I felt bad watching Indy lay on eggs that wouldn’t hatch…



So I saw this bird crossing the road with food… about half way back on the way home from school.  There was a small patch of woods with mixed deciduous and coniferous trees. It is located at the top of an agricultural Woodinville valley and just before the city starts.


There was just enough room between a housing development and a business park to have the right trees and access to some good hunting areas. I walked around and found 2 old nests, before coming across a new one about 85 ft. up a vine maple. Found some molted feathers and some sign around a dead snag that looked like a good plucking post.


I shot a string up over the first crotch with a slingshot and when I pulled the line over, the female left the nest so I knew it was active. When I came back with a friend a week later I could see some slices all around the ground and I could hear the chicks as I climbed up to the top of the tree.



It was a little challenging to figure out how to safely get up there. But I was able to suck it up and use a 210 foot static rope and some rock climbing gear to make it up to the top. I was getting buzzed all around my head (had a helmet on), but she never made contact. The female would just sit until I moved or made noise and would launch herself and come screaming and whipping past me with enough speed to cause a nice “whooosh” as I swung back and forth and the wind rocked the tall vine maple back and forth.


It was exhilarating to say the least. I was able to get the rope under the crotch right below the nest. But then I had to tie off to higher branches and kick myself up-and-over onto the tree trunk itself  (I was hanging at an angle beneath it) and pull myself up and reattach myself to the higher branches. That was the most scary thing I have ever done. I am used to heights on a cliff …but cliffs don’t move in the breeze and are stable…. Wow. Can’t believe I did it. But I did.


         I got some video of the climb and only briefly at the nest site, since I was holding on with one hand, legs wrapped around the tree, holding up the camera …getting attacked at eye level with the little baby accipiters… swaying 10 feet above my anchor point and a further crazy distance from the sloping forest floor. I then clipped on my small backpack to the tree using a carabineer and cupped a small eyass into it. It should be a little less crowded up there now for the remaining young! I then just had to lower myself and unclip the lanyards to get to the rope, take a second and enjoy the rappel back down!

That was a very very amazing experience. Very scary and… Fun!

Good break from studying.


The nest was mostly small finger sized sticks. It was around2-3 feet deep with a nice cup that held 4 eyasses. I can’t imagine what it will be like when they start moving around. Limited room up there! 

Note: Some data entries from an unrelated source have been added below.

theorem witness_pairOutcomes : (member .paired false true (fun p => { p with verdict := 1 })).pair.verdict ≠ 0 ∧ (member .paired false true id).pair.cause ≠ 8 ∧
    (1 : BitVec 4) ≠ 9 ∧ (fld (member .paired false true id).pair.ctl 28 2 : BitVec 2) = 1 ∧ (member .paired false true id).pair.self = false ∧
    ¬((fld (member .paired false false id).pair.ctl 28 2 : BitVec 2) = 1 ∧ (member .paired false false id).pair.self = false ∧ true = true) ∧
    1 + 5000 ≤ ({ up with now := 5000 } : State).now + 1 ∧ ({ up with now := 4999 } : State).now + 1 < 1 + 5000 ∧
    (member .paired false true (fun p => { p with verdict := 1, cause := 8 })).pair.cause = 8 ∧ (up.pair.hbIn + 20000 ≤ ({ up with now := 19999 } : State).now + 1) ∧
    up.now + 1 < up.pair.hbIn + 20000 ∧ (member .paired true false id).pair.ctl.msb = true ∧ (0 : BitVec 32).msb = false ∧
    (member .paired true false id).ready 6 = true ∧ (member .paired true false id).err.armed = none := by decide +kernel

/-! ## Witnesses: the mesh and the banks -/

/-- A packet of type ty to local port 0 of router d, LEN n, OFF o, ADDR a. -/
def packet (ty d n o a : Nat) : Packet := { hdr := BitVec.ofNat 128 (ty * 2 ^ 124 + d * 2 ^ 116 + n * 2 ^ 80 + o * 2 ^ 74 + a * 2 ^ 32), data := 0 }

/-- No function but the mesh is ready. -/
def meshOnly : State := { State.reset with rst := { State.reset.rst with rdy := 2 } }

theorem witness_bankRequests : up.ready 1 = true ∧ (packet 0 28 64 0 524288).dst < 36 ∧
    endpointAt (packet 0 28 64 0 524288).dst (packet 0 28 64 0 524288).dport = some (.bank 15) ∧ (packet 0 28 64 0 524288).type = 0 ∧
    (packet 2 28 8 56 1048512).type = 2 ∧ up.endOff (.bank 15) = false ∧ (packet 0 28 64 0 524288).badShape = false ∧
    (packet 1 28 1 63 524288).badShape = false ∧ (packet 2 28 8 56 1048512).badShape = false ∧ (packet 3 28 4 60 1048512).badShape = false ∧
    (packet 4 28 64 0 524288).badShape = false ∧ (packet 2 28 8 56 1048512).addr < 1048576 ∧ secureLine 15 (524288 / 64) = false ∧
    (∀ w, w < 8 → Tab.get false up.banks.poison (131072 * 15 + 8 * (524288 / 64) + w) = false) ∧ Tab.get 0 up.banks.phase 15 ≠ 2 ∧
    meshOnly.ready 1 = true ∧ meshOnly.endOff (.bank 15) = true ∧ (packet 0 28 63 0 0).badShape = true ∧
    secureLine 15 ((packet 0 28 64 0 524224).addr / 64) = true ∧ (packet 0 28 64 0 524224).src ≠ 34 := by decide +kernel

/-- A PWR of 8 bytes to bank 15, line 8,192. -/
def post : Packet := packet 4 28 8 8 524288

/-- Bank 15 whose port B has written the lanes of its line 8,192 in this bank cycle, with a word of it poisoned, and whose VC holds an
older packet. -/
def meeting : State := up.upBanks (fun k => { k with wrote := [(31, { time := 0, line := 8192, lanes := 0xFFFF })] })
def spoiled : State := up.upBanks (fun k => { k with poison := [(131072 * 15 + 8 * 8192 + 1, true)] })
def behind : State := up.upMesh (fun m => { m with recv := [(niKey 28 0 3, [Flit.of post])] })

theorem witness_bankCollisions : up.drainVc 28 0 (packetVn post.type) = up ∧ post.badShape = false ∧ post.type = 4 ∧ post.addr / 64 = 8192 ∧
    (Tab.get PortUse.none (meeting.drainVc 28 0 3).banks.wrote 31).time = (meeting.drainVc 28 0 3).now ∧
    (Tab.get PortUse.none (meeting.drainVc 28 0 3).banks.wrote 31).line = 8192 ∧
    (Tab.get PortUse.none (meeting.drainVc 28 0 3).banks.wrote 31).lanes &&& post.lanes ≠ 0 ∧
    (Tab.get PortUse.none up.banks.wrote 31).lanes = 0 ∧ (behind.drainVc 28 0 3).err.armed = none ∧
    (behind.drainVc 28 0 3).endOff (.bank 15) = false := by decide +kernel

theorem witness_bankPoison :
    (List.range 8).filter (fun w => Tab.get false (spoiled.drainVc 28 0 2).banks.poison (131072 * 15 + 8 * 8192 + w)) = [1] ∧
    (packet 0 28 64 0 524288).addr / 64 = 8192 ∧ Tab.get 0 (spoiled.drainVc 28 0 2).banks.phase 15 ≠ 2 ∧ up.now = 0 ∧
    (Tab.get PortUse.none up.banks.wrote 31).line ≠ 8192 ∧ (packet 1 28 1 63 524288).addr / 64 = 8192 := by decide +kernel

theorem witness_meshResponses : endpointAt 32 0 = some .host ∧ (packet 5 32 0 0 0).dst = 32 ∧ (packet 5 32 0 0 0).type = 5 ∧ (packet 5 32 0 0 0).badResponse = false ∧
    ({ hdr := (packet 5 32 0 0 0).hdr ||| 256, data := 0 } : Packet).badResponse = true ∧ (packet 6 32 0 0 0).type = 6 ∧ (packet 9 32 0 0 0).type = 9 ∧
    (packet 10 32 0 0 0).type = 10 ∧ (up.upMesh (fun m => { m with dlySize := 0x8000000F })).mesh.dlySize.msb = true ∧ up.host.link = true ∧
    up.mesh.dlySize.msb = false := by decide +kernel

/-- The oldest packet of VN 0 at the W input of router 0 goes to router 5 or 0, under hops h. -/
def flit (d h : Nat) : Flit := Flit.of { packet 10 d 0 0 0 with hdr := (packet 10 d 0 0 0).hdr ||| BitVec.ofNat 128 (h * 2 ^ 93) }

/-- It waits there; rtc is the route of the destination. -/
def moving (d h : Nat) (f : Mesh → Mesh) : State :=
  up.upMesh (fun m => f { m with vcs := [(12, [flit d h])], rtc := [(5, 1)] })

theorem witness_packetsMove : (moving 5 0 id).mesh.vc 0 3 0 = [flit 5 0] ∧ (moving 5 0 id).mesh.dlyCtl = [] ∧
    Tab.get false (moving 5 0 (fun m => { m with stopped := [(3, true)] })).mesh.stopped 3 = true ∧ Tab.get false (moving 5 0 id).mesh.stopped 3 = false ∧
    ((flit 5 0).k.withHops ((flit 5 0).k.hops + 1)).hops ≠ 16 ∧ (moving 5 0 id).mesh.hop 0 ((flit 5 0).k.withHops ((flit 5 0).k.hops + 1)) = .link 1 ∧
    neighbour 0 1 = some 1 ∧ (moving 5 0 id).mesh.outOf 0 (flit 5 0) = some 1 ∧ (moving 5 0 id).mesh.credit 0 1 0 = true ∧
    (moving 5 0 id).mesh.grants 0 1 3 0 = true ∧
    (moving 5 0 (fun m => { m with vcs := [(12, [flit 5 0]), (36, List.replicate 4 (flit 5 0))] })).mesh.credit 0 1 0 = false ∧
    (moving 5 0 (fun m => { m with vcs := [(8, [flit 5 0]), (12, [flit 5 0])] })).mesh.grants 0 1 3 0 = false ∧
    ((flit 5 15).k.withHops ((flit 5 15).k.hops + 1)).hops = 16 ∧ Tab.wf Router.reset (moving 5 0 id).mesh.routers = true := by decide +kernel

theorem witness_packetsArrive : (moving 36 0 id).mesh.hop 0 ((flit 36 0).k.withHops 1) = .absent ∧ endpointAt 0 0 = some (.crew 0) ∧
    (moving 0 0 id).mesh.hop 0 ((flit 0 0).k.withHops 1) = .eject ∧ 6 < ((flit 0 0).k.withHops 1).type ∧
    (moving 0 0 id).mesh.outOf 0 (flit 0 0) = some 4 ∧ (moving 0 0 id).mesh.credit 0 4 0 = true ∧ (moving 0 0 id).mesh.grants 0 4 3 0 = true ∧
    (moving 5 0 (fun m => { m with routers := [(0, { Router.reset with cur := true })] })).mesh.hop 0 ((flit 5 0).k.withHops 1) = .noTable := by
  decide +kernel

/-- The oldest packet of VN vn at the W input of router 0 is k, for its own crew endpoint. -/
def arriving (vn : Nat) (k : Packet) : State := up.upMesh (fun m => { m with vcs := [(12 + vn, [Flit.of k])] })

theorem witness_responsesArrive : (arriving 1 (packet 5 0 0 0 0)).mesh.vc 0 3 1 = [Flit.of (packet 5 0 0 0 0)] ∧
    (arriving 1 (packet 5 0 0 0 0)).mesh.hop 0 ((packet 5 0 0 0 0).withHops 1) = .eject ∧ ((packet 5 0 0 0 0).withHops 1).badResponse = false ∧
    (arriving 1 (packet 5 0 0 0 0)).mesh.outOf 0 (Flit.of (packet 5 0 0 0 0)) = some 4 ∧ (arriving 1 (packet 5 0 0 0 0)).mesh.credit 0 4 1 = true ∧
    (arriving 1 (packet 5 0 0 0 0)).mesh.grants 0 4 3 1 = true ∧ (Flit.of (packet 5 0 0 0 0)).bad = false := by decide +kernel

/-- A request of crew endpoint 0. -/
def ask : Packet := packet 0 5 64 0 0

theorem witness_packetsIssue : ask.type < 4 ∧ packetVn ask.type = 2 ∧ endpointAt 0 0 = some (.crew 0) ∧ up.endOff (.crew 0) = false ∧
    Tab.get false up.mesh.issued (issueKey 0 0 ask.tag) = false ∧ (up.mesh.vc 0 4 2).length < vcDepth 2 ∧ up.mesh.mayInject 0 2 = true ∧
    Tab.get [] up.mesh.ni (niKey 0 0 2) = [] ∧ Tab.get [] up.mesh.bridge (niKey 0 0 2) = [] ∧ Tab.wf [] up.mesh.ni = true ∧
    Tab.wf [] up.mesh.bridge = true ∧ Tab.wf [] up.mesh.vcs = true ∧ meshOnly.endOff (.crew 0) = true ∧
    Tab.get false (up.upMesh (fun m => { m with issued := [(issueKey 0 0 ask.tag, true)] })).mesh.issued (issueKey 0 0 ask.tag) = true ∧
    (packet 10 5 0 0 0).type < 11 ∧ 4 ≤ (packet 10 5 0 0 0).type := by decide +kernel

theorem witness_meshEpochs : (35 : BitVec 6).toNat < 36 ∧ (up.mesh.router 35).pend = false ∧ (up.mesh.router 35).oldlive = false ∧ routeOk 35 34 (fld (3 : BitVec 32) 0 3) = true ∧
    routeOk 35 34 (fld (1 : BitVec 32) 0 3) = false ∧ ((up.upRouter 35 (fun y => { y with stby := true })).mesh.router 35).stby = true ∧
    ((up.upRouter 35 (fun y => { y with pend := true })).mesh.router 35).pend = true ∧ (up.upRouter 35 (fun y => { y with pend := true })).mesh.noted = [] ∧
    ((up.upRouter 35 (fun y => { y with oldlive := true })).mesh.router 35).oldlive = true ∧ Tab.wf 0 up.mesh.rts = true ∧ Tab.wf 0 up.mesh.rtc = true ∧
    (∀ n, n < 36 → ((up.upMesh (fun m => { m with routers := (List.range 36).map (fun n => (n, { Router.reset with oldlive := true, released := true })) })).mesh.router n).oldlive = true ∧
      ((up.upMesh (fun m => { m with routers := (List.range 36).map (fun n => (n, { Router.reset with oldlive := true, released := true })) })).mesh.router n).released = true) ∧
    up.mesh.holdsOld = false ∧ niDepth 32 0 0 = 16 ∧
    (up.upMesh (fun m => { m with recv := [(niKey 32 0 0, [{ flit 5 0 with k := { (flit 5 0).k with hdr := (flit 5 0).k.hdr ||| 1 <<< 123 } }])] })).mesh.holdsOld = true ∧
    (flit 5 0).k.epoch ≠ ((moving 5 0 (fun m => { m with routers := [(0, { Router.reset with cur := true })] })).mesh.router (12 / 24)).cur ∧
    (endpointAt ((70 : BitVec 7).toNat / 2) ((70 : BitVec 7).toNat % 2)).isSome = true ∧ (0x81000010 : BitVec 32).msb = true ∧
    0 < (fld (0x81000010 : BitVec 32) 16 9 : BitVec 9).toNat ∧ (fld (0x81000010 : BitVec 32) 16 9 : BitVec 9).toNat ≤ 256 ∧
    (fld (0x81000010 : BitVec 32) 0 8 : BitVec 8) ≠ 0 ∧ Tab.wf 0 up.mesh.bucket = true := by decide +kernel

/-- Bank 15 in phase n of the patrol, which is on. -/
def patrolling (n : Nat) (f : Banks → Banks) : State := up.upBanks (fun k => f { k with ctl := 0x80000001, phase := if n = 0 then [] else [(15, n)] })

theorem witness_patrolBorrow : 9 ≤ (15 : BitVec 4).toNat ∧ up.dom 21 = 2 ∧ up.ready 7 = true ∧ (patrolling 0 id).banks.ctl.msb = true ∧
    (patrolling 0 id).banks.noSpare 15 = false ∧ (patrolling 0 id).nextSeg 15 0 = some 0 ∧ Tab.get 0 (patrolling 0 id).banks.phase 15 = 0 ∧
    Tab.get 0 (patrolling 0 id).banks.borrowed 15 = 0 ∧ (fld (0x80000001 : BitVec 32) 0 10 : BitVec 10).toNat = 1 ∧ 1001 - 1 + 1000 * 1 ≤ 2000 ∧
    up.banks.ctl.msb = false ∧ (patrolling 0 (fun k => { k with retired := [(512 * 15 + 256, true)] })).banks.noSpare 15 = true ∧
    (patrolling 0 (fun k => { k with pin := [(0, 0x80000F00)] })).nextSeg 15 0 = some 1 ∧
    (patrolling 0 (fun k => { k with pin := [(0, 0x80000F00)] })).banks.pinned 15 ((0 + 0) % 256) = true := by decide +kernel

theorem witness_patrol : Tab.get 0 (patrolling 1 id).banks.phase 15 = 1 ∧ Tab.get 0 (patrolling 2 id).banks.phase 15 = 2 ∧
    Tab.wf 0 (patrolling 1 id).banks.phase = true ∧ (0 : BitVec 32).msb = false ∧ (0x80000F00 : BitVec 32).msb = true ∧
    Tab.get 0 (patrolling 1 id).banks.seg (fld (0x80000F00 : BitVec 32) 8 4 : BitVec 4).toNat = fld (0x80000F00 : BitVec 32) 0 8 ∧
    Tab.get 0 (patrolling 1 id).banks.seg (fld (0x80000FFF : BitVec 32) 8 4 : BitVec 4).toNat ≠ fld (0x80000FFF : BitVec 32) 0 8 ∧
    Tab.get 0 (patrolling 1 id).banks.phase (fld (0x80000F00 : BitVec 32) 8 4 : BitVec 4).toNat = 1 := by decide +kernel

I think it would be cool to set up a remote camera at some nests to watch the chicks grow… food deliveries etc..  Wonder how you could set one of those up? Get city to pay for it… ;) I left a light line up high to make it easy to pull up a rope in the future.




So I got the chick back home and wasn’t sure how best to “introduce” it the my female goshawk. I gave her a quail and made some cupping noises at her like I normally do to get her to come off eggs in the nest and grab the food from me. I then went in and turned my back and popped the chick out of my backpack. I cracked a chicken egg to make it look like it just hatched, even though the chick is like 5 times the size of a newly hatched chick. Indy jumped to the nest…


I was really hoping she wouldn’t grab the easily found “prey” in her nest. But she came down with this long distance gaze in her eyes and stood face to face with the chick.  She had a small piece of quail in her beak and was trying to feed it! I was excited.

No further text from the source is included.